Consequently, the data/forwarding plane needs the IP address of the UE whose data flows are to be monitored for possible private identities and related routing actions in order to implement respective routing actions.

The IP address of the UE is known by the core network (e.g. MME). The private network identities, however, do not have any relationship with the IP address allocated by the mobile core network to the UE. On the other hand, the private network does not know the IMSI of the user/UE, because IMSI is a mobile network internal identity.

Hence, the problem arises that there is no way to bind the private identities of the private network to the current IP address of the user/UE. Accordingly, the above-outlined “routing-by-private-identities” feature cannot be deployed.

Hence, there is a need to provide for user equipment identity implementation in mobile edge scenarios.

SUMMARY

Various exemplary embodiments of the present invention aim at addressing at least part of the above issues and/or problems and drawbacks.

Various aspects of exemplary embodiments of the present invention are set out in the appended claims.

According to an exemplary aspect of the present invention, there is provided a method of a mobile edge computing application entity in a mobile edge computing server of a first network, the mobile edge computing server comprising at least said mobile edge computing application entity and a mobile edge platform entity, said method comprising receiving a conjunction of a common identifier of a network communication participant and a network specific identifier of said network communication participant in a second network, wherein said common identifier is common to said first network and said second network, receiving a trigger to register a token for said network communication participant, wherein said trigger comprises at least said token and one of said common identifier and said network specific identifier of said network communication participant in said second network, and transmitting, to said mobile edge platform entity, a request to register said token for said network communication participant, wherein said request comprises at least said common identifier and said token.

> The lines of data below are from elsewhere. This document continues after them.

/-- A write to any other address leaves LBA. -/
theorem storeLocation_lba {s : State} {addr : HostAddr} (v : Word) (h : addr ≠ 0x1088) :
    (s.storeLocation addr v).lba = s.lba := by
  unfold State.storeLocation
  cases hl : locate addr with
  | word w =>
    cases w with
    | lba => exact absurd (eq_of_locate_lba hl) h
    | cmd | status | sid => rfl
  | buffer | br | cr | context | insideWord | reserved => rfl

theorem hostStore_lba {s : State} {addr : HostAddr} (v : Word) (h : addr ≠ 0x1088) :
    (s.hostStore addr v).lba = s.lba := by
  unfold State.hostStore
  split
  · rfl
  · exact storeLocation_lba v h

/-- Every host write but a 4-byte one at 0x1088 leaves LBA: at that address no other width is legal. -/
theorem hostWrite_lba {s t : State} {addr : HostAddr} {n : Nat} {v : Word} (h : hostWrite addr n v s = .next t)
    (hw : ¬ (addr = 0x1088 ∧ n = 4)) : t.lba = s.lba := by
  unfold hostWrite at h
  split at h
  case isFalse => cases h; rfl
  case isTrue hlegal =>
    split at h
    case isTrue => exact submitCommand_lba h
    case isFalse =>
      cases h
      refine hostStore_lba v fun ha => hw ⟨ha, ?_⟩
      subst ha
      exact legalAccess_lba_width hlegal

/-- A 4-byte write at 0x1088 to an idle core stores the whole word in LBA. -/
theorem hostWrite_lba_idle {s : State} (v : Word) (h : s.status.busy = false) :
    hostWrite 0x1088 4 v s = .next { s with lba := v } := by
  change Host.Outcome.next (s.hostStore 0x1088 v) = _
  rw [State.hostStore, h]
  rfl

/-! ### LBA across every step -/

/-- Every input but a reset and a 4-byte write at 0x1088 leaves LBA. -/
theorem takeInput_lba {i : Input} {s t : State} (h : takeInput i s = .next t) (hreset : i ≠ .reset)
    (hwrite : ∀ v, i ≠ .hostWrite 0x1088 4 v) : t.lba = s.lba := by
  cases i with
  | hostRead addr n => cases h; exact hostRead_lba s addr n
  | hostWrite addr n v => exact hostWrite_lba h fun ⟨ha, hn⟩ => hwrite v (by rw [ha, hn])
  | answer a => exact answerStep_lba h
  | lateAnswer a => cases h; rfl
  | coreTurn => exact internalStep_lba h
  | reset => exact absurd rfl hreset

/-- Every step but a reset and a 4-byte write at 0x1088 leaves LBA. -/
theorem step_lba {s t : State} (h : step s = .next t) (hreset : ∀ rest, s.inputs ≠ .reset :: rest)
    (hwrite : ∀ v rest, s.inputs ≠ .hostWrite 0x1088 4 v :: rest) : t.lba = s.lba := by
  rcases step_cases s with ⟨-, he⟩ | ⟨i, rest, hi, he⟩ <;> rw [he] at h
  · exact internalStep_lba h
  · exact (takeInput_lba h (fun e => hreset rest (e ▸ hi)) fun v e => hwrite v rest (e ▸ hi)).trans rfl
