-- ==== Sys2Proof/Syntax.lean ====
section
/-! DEFINITION. The instructions and steps of the AF-64 (R71-R84 and the table of operations and events): one
constructor of `Instr` for every row of the opcode table. A row with bits is one A-class or X-class body; the framing
bits L, K, HA, HB and the extension immediate belong to the bundle (R71, R74), not to the body. A row without bits is a
step of the part, and its arguments are what the schedule or the outside world chooses. -/

namespace Sys2Proof

/-- Fields of a hint of the A-class map (R85): opcode low bits, unchecked bits. -/
structure FHintA where
  o : BitVec 4
  x : BitVec 22
  deriving DecidableEq, Repr

/-- Fields of format AJ: signed bundle offset (R80, R123). -/
structure FAJ where
  o : BitVec 22
  deriving DecidableEq, Repr

/-- Fields of `jr`: the register holding the target (R124). -/
structure FJr where
  a : BitVec 4
  deriving DecidableEq, Repr

/-- Fields of `callr`: link register, target register (R124). -/
structure FCallr where
  d : BitVec 4
  a : BitVec 4
  deriving DecidableEq, Repr

/-- Fields of format AB: two registers and a signed offset (R125). -/
structure FAB where
  a : BitVec 4
  b : BitVec 4
  o : BitVec 11
  deriving DecidableEq, Repr

/-- Fields of format AX: signed offset (R126). -/
structure FAX where
  o : BitVec 19
  deriving DecidableEq, Repr

/-- Fields of format AG: slot and signed offset (R127). -/
structure FAG where
  s : BitVec 3
  o : BitVec 18
  deriving DecidableEq, Repr

/-- Fields of format AL: counter, count register, count, END (R129). -/
structure FAL where
  c : BitVec 1
  r : BitVec 4
  n : BitVec 8
  e : BitVec 9
  deriving DecidableEq, Repr

/-- Fields of format AR: aD, aA, aB (R131). -/
structure FAR where
  d : BitVec 4
  a : BitVec 4
  b : BitVec 4
  deriving DecidableEq, Repr

/-- Fields of format AI: aD, aA, IMM14 (R132). -/
structure FAI where
  d : BitVec 4
  a : BitVec 4
  i : BitVec 14
  deriving DecidableEq, Repr

/-- Fields of `ali`: aD, IMM14 (R132). -/
structure FAli where
  d : BitVec 4
  i : BitVec 14
  deriving DecidableEq, Repr

/-- Fields of a load: width, BASE, DATA, ORD, OFF (R140). -/
structure FLd where
  w : BitVec 3
  b : BitVec 4
  d : BitVec 5
  r : BitVec 3
  o : BitVec 7
  deriving DecidableEq, Repr

/-- Fields of a store: width, GS, BASE, DATA, ORD, OFF (R140). -/
structure FSt where
  w : BitVec 3
  g : BitVec 3
  b : BitVec 4
  d : BitVec 5
  r : BitVec 3
  o : BitVec 7
  deriving DecidableEq, Repr

/-- Fields of `atom`: GS, BASE, SRC, OP, ORD, W, RES (R148). -/
structure FAtom where
  g : BitVec 3
  b : BitVec 4
  s : BitVec 4
  p : BitVec 4
  r : BitVec 3
  w : BitVec 1
  e : BitVec 2
  deriving DecidableEq, Repr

According to an exemplary aspect of the present invention, there is provided a method of a mobile edge platform entity in a mobile edge computing server of a first network, the mobile edge computing server comprising at least said mobile edge platform entity and a mobile edge computing application entity, said method comprising obtaining a conjunction of a common identifier of a network communication participant and a network address assigned to said network communication participant in said first network, wherein said common identifier is common to said first network and a second network, receiving, from said mobile edge computing application entity, a request to register a token for said network communication participant, wherein said request comprises at least said common identifier and said token, and generating an action rule for said network communication participant on the basis of said request.

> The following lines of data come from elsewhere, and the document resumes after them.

-- ==== Sys2Proof/Machine/Ops.lean ====
section
/-! DEFINITION. The shared operations: where things are on the panel (R7-R19), the registers of the acting task, the end
of a bundle with its hardware loops (R65, R123, R128), the waits of the access side (R133, R136, R142), guard slots
(R55), faults and the taking of a trap (R69, R135, R285-R287), accesses and messages. -/

namespace Sys2Proof.Machine

/-! ## Where things are (R7-R19) -/

/-- x and y of a tile identifier (R14). -/
def tileX (t : Nat) : Nat := t % 256
def tileY (t : Nat) : Nat := t / 256 % 256

/-- Panel-wide cluster number of a tile (Table 1-1). -/
def clusterOf (t : Nat) : Nat := tileY t / 16 * 16 + tileX t / 16

/-- Logical quad number of a tile within its cluster (Table 1-1). -/
def quadIn (t : Nat) : Nat := tileY t / 2 % 8 * 8 + tileX t / 2 % 8

/-- Panel-wide key of a tile's quad. -/
def quadOf (t : Nat) : Nat := clusterOf t * 64 + quadIn t

/-- Quad tile index (R14). -/
def qidx (t : Nat) : Nat := tileY t % 2 * 2 + tileX t % 2

/-- Logical die of a tile (Table 1-1). -/
def dieOf (t : Nat) : Nat := tileY t / 32 * 8 + tileX t / 32

/-- Logical die of a cluster. -/
def dieOfCluster (c : Nat) : Nat := c / 32 * 8 + c % 16 / 2

/-- The tile of a quad with a quad tile index. -/
def tileAt (q i : Nat) : Nat :=
  (q / 64 / 16 * 16 + q % 64 / 8 * 2 + i / 2 % 2) * 256 + (q / 64 % 16 * 16 + q % 64 % 8 * 2 + i % 2)

/-- The four clusters of a die, in increasing number within the die (Table 1-1). -/
def clustersOfDie (d : Nat) : List Nat :=
  let b := d / 8 * 32 + d % 8 * 2
  [b, b + 1, b + 16, b + 17]

/-! ## Reading and writing the tables of the state -/

def tileOf (s : State) (t : Nat) : Tile := smGet Tile.idle t s.tiles
def setTile (s : State) (t : Nat) (v : Tile) : State := { s with tiles := smSet t v s.tiles }
def quadAt (s : State) (q : Nat) : Quad := smGet Quad.blank q s.quads
def setQuad (s : State) (q : Nat) (v : Quad) : State := { s with quads := smSet q v s.quads }
def clusterAt (s : State) (c : Nat) : Cluster := smGet Cluster.blank c s.clusters
def setCluster (s : State) (c : Nat) (v : Cluster) : State := { s with clusters := smSet c v s.clusters }
def dieAt (s : State) (d : Nat) : Die := smGet Die.blank d s.dies
def setDie (s : State) (d : Nat) (v : Die) : State := { s with dies := smSet d v s.dies }
def coreAt (s : State) (c : Nat) : Core_ := smGet Core_.zero c s.cores
def setCore (s : State) (c : Nat) (v : Core_) : State := { s with cores := smSet c v s.cores }
def portAt (s : State) (p : Nat) : Port := smGet Port.blank p s.ports
def setPort (s : State) (p : Nat) (v : Port) : State := { s with ports := smSet p v s.ports }
def sessionAt (s : State) (g : Nat) : Session := smGet Session.closed g s.sessions
def setSession (s : State) (g : Nat) (v : Session) : State := { s with sessions := smSet g v s.sessions }
def pquadAt (s : State) (p : Nat) : PQuad := smGet PQuad.fresh p s.pquads
def setPQuad (s : State) (p : Nat) (v : PQuad) : State := { s with pquads := smSet p v s.pquads }
def setCohort (s : State) (k : Nat) (c : Cohort) : State := { s with cohorts := smSet k c s.cohorts }
def setLaunch (s : State) (k : Nat) (l : Launch) : State := { s with launches := smSet k l s.launches }

/-! ## Lifetime counts (R341) -/

/-- Where a lifetime count stops: 64 bits for DET and REP, 32 bits of seconds for the histograms, whose samples are 10 µs apart,
and 32 bits for the rest (Table 25-8). -/
def lifeTop (k : Life) : Nat :=
  match k with
  | .det _ | .rep _ => 2 ^ 64 - 1
  | .thermal _ _ | .vh _ _ => 100000 * 2 ^ 32 - 1
  | _ => 2 ^ 32 - 1

/-- More of a lifetime count, saturating. -/
def bumpLife (s : State) (k : Life) (n : Nat) : State :=
  let old := ((s.life.find? fun e => e.1 == k).map (·.2)).getD 0
  { s with life := (k, min (old + n) (lifeTop k)) :: s.life.filter (·.1 != k) }

/-- The physical site of a cluster's die. -/
def siteOf (s : State) (c : Nat) : Nat := (dieAt s (dieOfCluster c)).site

/-- The number of a physical quad of a cluster among those of all sites: remapping moves no wear (R341). -/
def wearOf (s : State) (p : Nat) : Nat :=
  (siteOf s (p / 72) * 4 + (clustersOfDie (dieOfCluster (p / 72))).idxOf (p / 72)) * 72 + p % 72

/-! ## The granule check (R342) -/

/-- One bit of CRC-32C, bit-reflected. -/
def crcBit (c : Word) : Word := if c.getLsbD 0 then (c >>> 1) ^^^ 0x82f63b78#32 else c >>> 1

/-- CRC-32C with the polynomial 0x1EDC6F41, bit-reflected, from 0xFFFFFFFF, with the final exclusive-or (R342). -/
def crc32c (bs : List Byte) : Word :=
  (bs.foldl (fun (c : Word) b => Nat.repeat crcBit 8 (c ^^^ b.setWidth 32)) 0xffffffff#32) ^^^ 0xffffffff#32

/-! ## Edge memory (R256, R257, R342-R344) -/

/-- The 64-byte lines that `n` bytes from `pa` meet. -/
def linesOf (pa n : Nat) : List Nat := upFrom (pa / 64) ((pa + n - 1) / 64 - pa / 64 + 1)

/-- Some host agent may hold the line of an address (R256). -/
def hostHolds (s : State) (pa : Nat) : Bool := s.ports.any fun p => p.2.cached.contains (pa / 64)

/-- The first line of a range that a host agent may hold (R256). -/
def heldLine (s : State) (pa n : Nat) : Option Nat := (linesOf pa n).find? fun l => hostHolds s (64 * l)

According to an exemplary aspect of the present invention, there is provided an apparatus of a mobile edge computing application entity in a mobile edge computing server of a first network, the mobile edge computing server comprising at least said mobile edge computing application entity and a mobile edge platform entity, the apparatus comprising at least one processor, at least one memory including computer program code, and at least one interface configured for communication with at least another apparatus, the at least one processor, with the at least one memory and the computer program code, being configured to cause the apparatus to perform receiving a conjunction of a common identifier of a network communication participant and a network specific identifier of said network communication participant in a second network, wherein said common identifier is common to said first network and said second network, receiving a trigger to register a token for said network communication participant, wherein said trigger comprises at least said token and one of said common identifier and said network specific identifier of said network communication participant in said second network, and transmitting, to said mobile edge platform entity, a request to register said token for said network communication participant, wherein said request comprises at least said common identifier and said token.

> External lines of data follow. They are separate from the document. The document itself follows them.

-- ==== Sys2Proof/Machine/Suspend.lean ====
section
/-! DEFINITION. Continuation records and the placing of tasks: suspension (R39, R63, R217), placement and spill (R218-R220,
R274), residence (R40, R41), the inbox slot of a task (R224), and the start of a task from a record (R38). -/

namespace Sys2Proof.Machine

/-! ## Records (Table 1-9) -/

/-- The PC word of a record. -/
def recPcWord (depth : Nat) (pc : DWord) (msg : Bool) : DWord :=
  BitVec.ofNat 64 (depth % 64 * 2 ^ 58) ||| (pc &&& 0x01fffffffffffff8#64) ||| (if msg then 2#64 else 0#64)

def Rec.depth (r : Rec) : Nat := (r.pcw.extractLsb' 58 6).toNat
def Rec.pc (r : Rec) : DWord := r.pcw &&& 0x01fffffffffffff8#64
/-- Bit 57 or bit 2 of the PC word is 1: the record is bad (R38). -/
def Rec.bad (r : Rec) : Bool := r.pcw.getLsbD 57 || r.pcw.getLsbD 2
def Rec.setTransit (r : Rec) (b : Bool) : Rec := { r with pcw := (r.pcw &&& ~~~ 1#64) ||| (if b then 1#64 else 0#64) }

/-- The 64 bytes of a record (Table 1-9). -/
def recBytes (r : Rec) : List Byte :=
  leBytes r.pcw.toNat 8 ++ leBytes r.gtid.toNat 8 ++ leBytes r.frame.toNat 8 ++ leBytes r.join.toNat 8 ++
    leBytes r.arg0.toNat 8 ++ leBytes r.arg1.toNat 8 ++ leBytes r.w0.toNat 4 ++ leBytes r.w1.toNat 4 ++
    leBytes r.w2.toNat 4 ++ leBytes r.w3.toNat 4

/-- The record of the running task, resuming at `pc` (R217). -/
def taskRec (k : Task) (pc : DWord) (msg : Bool) : Rec :=
  ⟨recPcWord k.depth pc msg, k.gtid, k.a[1].val, k.a[2].val, k.a[3].val, k.a[4].val, k.g[1], k.g[2], k.g[3], k.g[4]⟩

/-- The registers of a task resumed from a record (R38). -/
def recTask (r : Rec) (act : Nat) (slot : Option Nat) : Task :=
  let a := Vector.ofFn fun i : Fin 16 =>
    AReg.mk (if i == 1 then r.frame else if i == 2 then r.join else if i == 3 then r.arg0 else if i == 4 then r.arg1 else 0#64) .ready
  let g := Vector.ofFn fun i : Fin 48 =>
    if i == 1 then r.w0 else if i == 2 then r.w1 else if i == 3 then r.w2 else if i == 4 then r.w3 else 0#32
  { Task.zero with
    act := act, gtid := r.gtid, pc := r.pc, depth := r.depth, a := a, g := g, lfsr := lfsrSeed r.gtid r.pc,
    inboxSlot := slot }

/-! ## The spill slab (R219, R274) -/

/-- The launch of the cohort on a tile. -/
def launchAt (s : State) (t : Nat) : Option (Nat × Launch) :=
  match cohortOf s t with
  | some (_, c, _) => (smFind c.launch s.launches).map fun l => (c.launch, l)
  | none => none

/-- The address of a tile's slab, where the card names a spill region (R274). -/
def spillSlab (s : State) (t : Nat) : Option Nat :=
  match launchAt s t with
  | some (_, l) =>
    if cardSpill l.card == 0#64 then none
    else
      match smFind l.tag s.regions with
      | some g =>
        let r := (tileY t / 16 - g.y0) * g.width + (tileX t / 16 - g.x0)
        some ((cardSpill l.card).toNat + 8192 * (r * 256 + (tileY t % 16 * 16 + tileX t % 16)))
      | none => some (cardSpill l.card).toNat
  | none => none

/-- The stores of a record to a slab slot, made on the acting task's behalf (R219). -/
def spillStores (s : State) (addr : Nat) (r : Rec) : State :=
  let v (h : Nat) : Vec := BitVec.ofNat 256 (leNat (((recBytes r).drop (32 * h)).take 32))
  let acc (h : Nat) : Access := { newAccess s .spill .gl (BitVec.ofNat 64 (addr + 32 * h)) 32 with data := v h }
  addAccess (addAccess s (acc 0)) (acc 1)

/-- The lowest place of the tile's general spill that neither a deque record nor a resident record takes (R40, R219; log 91). -/
def freePlace (tl : Tile) : Option Nat :=
  (upFrom 0 64).find? fun i => !tl.slots.contains i && !(tl.overflow.any fun r => r.place == some i)

/-- The hardware deque takes a record as its newest entry; when full, its oldest entry moves to the general spill
(R219 items 1 and 2). `none`: no room in either. -/
def placeDeque (s : State) (r : Rec) : Option State :=
  let tl := curTile s
  if tl.deque.length < 16 then some (setCurTile s { tl with deque := tl.deque ++ [r] })
  else
    match spillSlab s s.cur.tile, tl.deque, freePlace tl with
    | some slab, old :: rest, some i =>
      some (spillStores (setCurTile s { tl with deque := rest ++ [r], spill := tl.spill ++ [old], slots := tl.slots ++ [i] })
        (slab + 64 * i) old)
    | _, _, _ => none

/-- The reserved slot that a record of a spawner at depth `d` takes: slot `d`, which R219 finds empty but for slot 63. Where the
task resumed from a frame ahead of the records that wait in reserved slots, and another record holds slot `d`, the lowest free
slot above it, or else the highest below; with all 64 taken the tile keeps the record itself, under a number from 64 on, so that
R45 holds (log 96). -/
def reservedFor (tl : Tile) (d : Nat) : Nat :=
  let free (i : Nat) : Bool := (smFind i tl.reserved).isNone
  (((upFrom d (64 - d)).find? free).orElse fun _ =>
    ((upFrom 0 d).reverse.find? free).orElse fun _ => (upFrom 64 (tl.reserved.length + 1)).find? free).getD d

/-- The run at depth 63 has filled reserved slot 63: its next record finds no place (R45, R219). -/
def slotSpent (tl : Tile) (d : Nat) : Bool := d == 63 && tl.task.filled63 && (smFind 63 tl.reserved).isSome

/-- Place(rec, d) (R219): `none` raises SPAWN_DEPTH, with no spill region or for the second record of a run at depth 63 (R45). -/
def placeRec (s : State) (r : Rec) (d : Nat) : Option State :=
  match placeDeque s r with
  | some s' => some s'
  | none =>
    match spillSlab s s.cur.tile with
    | some slab =>
      let tl := curTile s
      if slotSpent tl d then none
      else
        let i := reservedFor tl d
        let k := { tl.task with
          depth := min ((if i < 64 then max d i else d) + 1) 63
          filled63 := tl.task.filled63 || i == 63 || d == 63 }
        let s1 := setCurTile s { tl with reserved := smSet i r tl.reserved, task := k }
        some (if i < 64 then spillStores s1 (slab + 4096 + 64 * i) r else s1)
    | none => none

/-- The replay overflow must have room for the two stores of a record that goes to the slab (R135, R219). -/
def slabRoom (s : State) (toSlab : Bool) : Option State := if toSlab then roomFor s 2 else none

/-! ## Suspension (R39, R217) -/

/-- Nothing that must leave the tile before a suspension is still there: earlier X instructions, stores, copy commands
and messages, whether a guard or their order holds them, in long mode long-vector commands (R39, R66), and the matrix commands
and follow-ons that act on the accumulators which the suspension loses (R64; log 16). -/
def settled (s : State) (t : Nat) : Bool :=
  let tl := tileOf s t
  let act := tl.task.act
  let held := heldIn s
  tl.task.xinstr.isEmpty &&
    !(s.accs.any fun a => sameTask s t tl.task.gtid a.tile a.gtid &&
      (a.guard.isBound || (held.contains a.id && mustLeave a.op))) &&
    !(s.net.any fun m => sameTask s t tl.task.gtid m.src m.gtid && msgHeld s m) &&
    !(tl.copies.any fun c => c.cmd.act == act && c.cmd.guard.isBound) &&
    !(tl.copies.any fun c => c.cmd.act == act && c.follow.isSome && c.cmd.guard != .discarded) &&
    !(tl.matq.any fun c => c.act == act) && !(tl.chainq.any fun c => c.act == act && c.guard.isBound) &&
    (!tl.task.long || tl.longq.isEmpty)

/-- Frees an inbox slot (R224). -/
def freeSlot (tl : Tile) (slot : Option Nat) : Tile :=
  match slot with
  | some i => { tl with inbox := tl.inbox.set (i % 8) none (Nat.mod_lt _ (by decide)) }
  | none => tl

/-- The tile after its task has given it up: lq, sq, xq, ef, the guard slots, ri, the landing registers, the matrix and
long-vector state of the task are gone, and the tile is closed to puts and ring values. An acquire or fence in progress stays
with the task (R39, R63, R64, R66, R136, R230). -/
def giveUp (tl : Tile) : Tile :=
  let t1 := freeSlot tl tl.task.inboxSlot
  { t1 with
    run := .idle, task := Task.zero, ri := [], e := Vector.replicate 8 none, ef := [], longWait := .none, closed := true
    kept := match tl.task.hold with
      | some h => (tl.task.gtid, h) :: tl.kept.filter fun x => x.1 != tl.task.gtid
      | none => tl.kept }

/-- The tile without the replay entries of a task that has ended, those of a poisoned descriptor and of an unread `ldv`
among them (R184, R292). -/
def dropEntries (tl : Tile) (gtid : DWord) : Tile := { tl with replay := tl.replay.filter fun e => e.gtid != gtid }

/-- The place in the general spill that one more resident record of a tile takes: a ninth one, where the card names a spill
region and a place is free (R40). -/
def residentPlace (s : State) (t : Nat) : Option Nat :=
  if (tileOf s t).resident.length < 8 then none
  else if (spillSlab s t).isSome then freePlace (tileOf s t) else none

/-- A record becomes resident. A ninth goes to the general spill with its wait cause (R40); where the card names no spill region,
or the general spill is full, the tile keeps it all the same (log 91). -/
def addResident (tl : Tile) (place : Option Nat) (r : Resident) : Tile :=
  if tl.resident.length < 8 then { tl with resident := tl.resident ++ [r] }
  else { tl with overflow := tl.overflow ++ [{ r with place := place }] }

/-- The stores of a record to its place in the general spill. -/
def storeResident (s : State) (place : Option Nat) (r : Rec) : State :=
  match spillSlab s s.cur.tile, place with
  | some slab, some i => spillStores s (slab + 64 * i) r
  | _, _ => s

/-- The oldest message that no `wfm` has consumed, with its slot. -/
def oldestMsg (tl : Tile) : Option (Nat × InboxMsg) :=
  (upFrom 0 8).foldl (fun best i =>
    match tl.inbox[i % 8]'(Nat.mod_lt _ (by decide)) with
    | some m =>
      if m.consumed then best
      else
        match best with
        | some (_, b) => if m.order < b.order then some (i, m) else best
        | none => some (i, m)
    | none => best) none

/-- A record that waits for a message takes this one: g1 and g2 name it, and the slot is held (R224). -/
def Resident.takeMsg (r : Resident) (slot : Nat) (m : InboxMsg) (order : Nat) : Resident :=
  let rec' := { r.r with w0 := BitVec.ofNat 32 (0x2f800 + 256 * slot), w1 := BitVec.ofNat 32 (m.src * 2 ^ 16 + m.n) }
  { r with r := rec', ready := true, order := order, slot := some slot }

/-- The slot's message has been consumed. -/
def consumeMsg (tl : Tile) (slot : Nat) (m : InboxMsg) : Tile :=
  { tl with inbox := tl.inbox.set (slot % 8) (some { m with consumed := true }) (Nat.mod_lt _ (by decide)) }

/-- The suspending bundle has issued: it is counted like any other (R334). -/
def suspendCount (s0 : State) : State :=
  let s := { s0 with cur := { s0.cur with went := true } }
  let tl := curTile s
  countEvent (setCurTile s { tl with
    lines := touchLine tl.lines s.cur.pc
    lastIssue := some (s.clk, s.cur.pc)
    gap := tl.gap - 1
    mark := tl.mark.map (Mark.issue s s.cur.tile) }) s.cur.tile 1 1

/-- The waits, the report and the single step that come before every suspension (R39, R135, R217, R295): the blocked
state, or none when the record may be written. -/
def suspendGate (s : State) : Option State :=
  if !settled s s.cur.tile then some (waitBundle s)
  else
    match reportTrap s with
    | some s' => some s'
    | none =>
      if (curTask s).stepping == .armed then
        some (lateTrap s .step true 0#8 0#64 0#64 0#64 s.cur.pc (hasPushed s))
      else none

/-- What comes before a suspension that leaves a resident record: the waits of `suspendGate`, and room for the slab's stores. -/
def recordGate (s : State) : Option State :=
  (suspendGate s).orElse fun _ => slabRoom s (residentPlace s s.cur.tile).isSome

/-- Writes a resident record with a wait cause and gives the tile up (R217). -/
def suspendAs (s : State) (pc : DWord) (cause : Wait) (ready : Bool) (edit : Rec → Rec) : State :=
  let s0 := suspendCount s
  let rec' := edit (taskRec (curTask s0) pc (cause == .msg))
  let place := residentPlace s0 s0.cur.tile
  let s1 := storeResident s0 place rec'
  let r : Resident := ⟨rec', cause, ready, s1.nextId, none, none⟩
  setCurTile { s1 with nextId := s1.nextId + 1 } (addResident (giveUp (curTile s1)) place r)

/-! ## Starting a task -/

/-- The acquire or fence that a suspended task left in progress on a tile (R136, R230). -/
def keptHold (tl : Tile) (gtid : DWord) : Option Hold := (tl.kept.find? fun x => x.1 == gtid).map (·.2)

/-- The tile without what a task left in progress on it. -/
def dropKept (tl : Tile) (gtid : DWord) : Tile := { tl with kept := tl.kept.filter fun x => x.1 != gtid }

/-- Starts a task on a tile with the registers of a record (R36, R38): its first bundle is the next to issue, and the tile is open
to puts and ring values again (R63). A slab that landed while no task ran enters bl (R192). An acquire or fence that the task
left in progress is in progress again (R136, R230). -/
def beginTask (s : State) (t : Nat) (r : Rec) (slot : Option Nat) : State :=
  let tl := tileOf s t
  let k := { recTask r s.nextAct slot with bl := tl.task.ring, hold := keptHold tl r.gtid }
  setTile { s with nextAct := s.nextAct + 1 } t
    { dropKept tl r.gtid with run := .running, task := k, closed := false, badFetch := none, waits := [] }

/-- Resumes a record (R38, R334): a bad one raises ILLEGAL_ENCODING at its PC. -/
def startTask (s : State) (t : Nat) (r : Rec) (slot : Option Nat) : State :=
  let s1 := countEvent (beginTask s t r slot) t 0x0f 1
  if r.bad then
    takeTrap s1 t
      { code := .illegalEncoding, xside := false, precise := true, info := 0#8, pc := r.pc, apc := r.pc, arg0 := 0#64,
        arg1 := 0#64, arg2 := 0#64, rpc := r.pc, xpushed := false }
  else s1

end Sys2Proof.Machine
end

According to an exemplary aspect of the present invention, there is provided an apparatus of a mobile edge platform entity in a mobile edge computing server of a first network, the mobile edge computing server comprising at least said mobile edge platform entity and a mobile edge computing application entity, the apparatus comprising at least one processor, at least one memory including computer program code, and at least one interface configured for communication with at least another apparatus, the at least one processor, with the at least one memory and the computer program code, being configured to cause the apparatus to perform obtaining a conjunction of a common identifier of a network communication participant and a network address assigned to said network communication participant in said first network, wherein said common identifier is common to said first network and a second network, receiving, from said mobile edge computing application entity, a request to register a token for said network communication participant, wherein said request comprises at least said common identifier and said token, and generating an action rule for said network communication participant on the basis of said request.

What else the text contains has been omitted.